Copelan is the fifth Division I head coach --- out of less than 60 --- to have a program even though he graduated from college this decade. The others include Lehigh's Kevin Cassese, Vermont's Ryan Curtis, Ohio State's Nick Myers and VMI's Jeff Shirk.

That's a good percentage, but Cottle (as he often does) had a different and insightful take.

"The final four gets you jobs," Cottle said. "They'll take a head coach who gets to the final four, but they'll also like taking an assistant who has been to the final four. If you look at the last couple hires, there's been a final four theme to it. ... I think everybody likes that final four or NCAA playoff thing."

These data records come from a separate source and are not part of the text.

/-- The dispatcher's inner state: live entries, generations of the entry indices that were freed, extension entries in
use per partition, assigned flows, the dispatch queues of the six agents, results not yet shown, the next ready number
and the successor decrements still to be made (R56), and the submits that hardware producers hold back while a pool is empty
(R60). -/
structure Disp where
  entries : List Entry
  gens    : List (Nat × Nat)
  extP    : Nat
  extF    : Nat
  flows   : List FlowRec
  loaded  : Bool
  queues  : List (List Nat)
  pend    : List PortPend
  seq     : Nat
  work    : List (Nat × Bool)
  hwq     : List HwWait
  deriving DecidableEq, Repr

/-! ### Modes, start-up, updates (R103–R141) -/

/-- A mode change under way (R112): its target, CAUSE, the mode it leaves, the islands that take part, those that have
acknowledged, the commit instant once COMMIT has been sent, whether MAINT_DIRTY is set at its commit (R107), and the instant of
its PREPARE. -/
structure Change where
  target : Mode
  cause  : Nat
  from_  : Mode
  parts  : List Nat
  acks   : List Nat
  commit : Option Nat
  dirty  : Bool
  prep   : Nat
  deriving DecidableEq, Repr

/-- What the host asks for with a target of SURVEY (R103): SURVEY out of SERVICE or HOLDOVER, EXIT out of MAINTENANCE, or either. -/
inductive Ask where
  | any | survey | exit
  deriving DecidableEq, Repr

/-- A request in the pending slot (R110): the code of its target, CAUSE, what the host asked for, and its precedence. -/
structure ModeWait where
  code   : Nat
  cause  : Nat
  ask    : Ask
  prec   : Nat
  deriving DecidableEq, Repr

/-- MP's side of mode changes: the change under way, the pending slot, the isolated islands with the commit instant of the
change that isolated each and whether the isolation is final (R117), the instant and CAUSE of a SLEEP request whose notice
runs (R124), the instant of the last such request, the wake sources, as WAKE_STAT bits, that asserted after COMMIT to DORMANT was
sent with what the start that follows finds (R126), and the islands that have not applied the present mode, each with the mode it
is in (R114). -/
structure ModeCtl where
  change   : Option Change
  slot     : Option ModeWait
  isolated : List (Nat × Nat × Bool)
  sleep    : Option (Nat × Nat)
  asked    : Nat
  woken    : Nat
  wakeEnv  : Option BootEnv
  behind   : List (Nat × Mode)
  deriving DecidableEq, Repr

/-- What a start keeps from Cocoon for a port until its front end is known (R220): the port, the digest of its front end's identity,
its notches as (MODE, RSHIFT, CENTRE pattern), and its JI baseline as (P0 pattern, SFM0). -/
structure PortKeep where
  port   : Nat
  digest : Nat
  notch  : List (Nat × Nat × Nat)
  jam    : Nat × Nat
  deriving DecidableEq, Repr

Copelan (Maryland in 2006) isn't the first to benefit from that trend. Harvard's John Tillman (Navy in 2004), Hofstra's Seth Tierney (plenty at Hopkins), Jason Miller of St. John's (Massachusetts in 2006) and Cassese (Duke in 2007) were all assistants on final four teams. Myers was elevated after Ohio State reached the quarterfinals for the first time in school history this spring.

So with that in mind, take a good look at the staffs of this year's final four --- Syracuse, Hopkins, Duke and Virginia. Given the trend, one of next year's new coaches could come from one of those schools.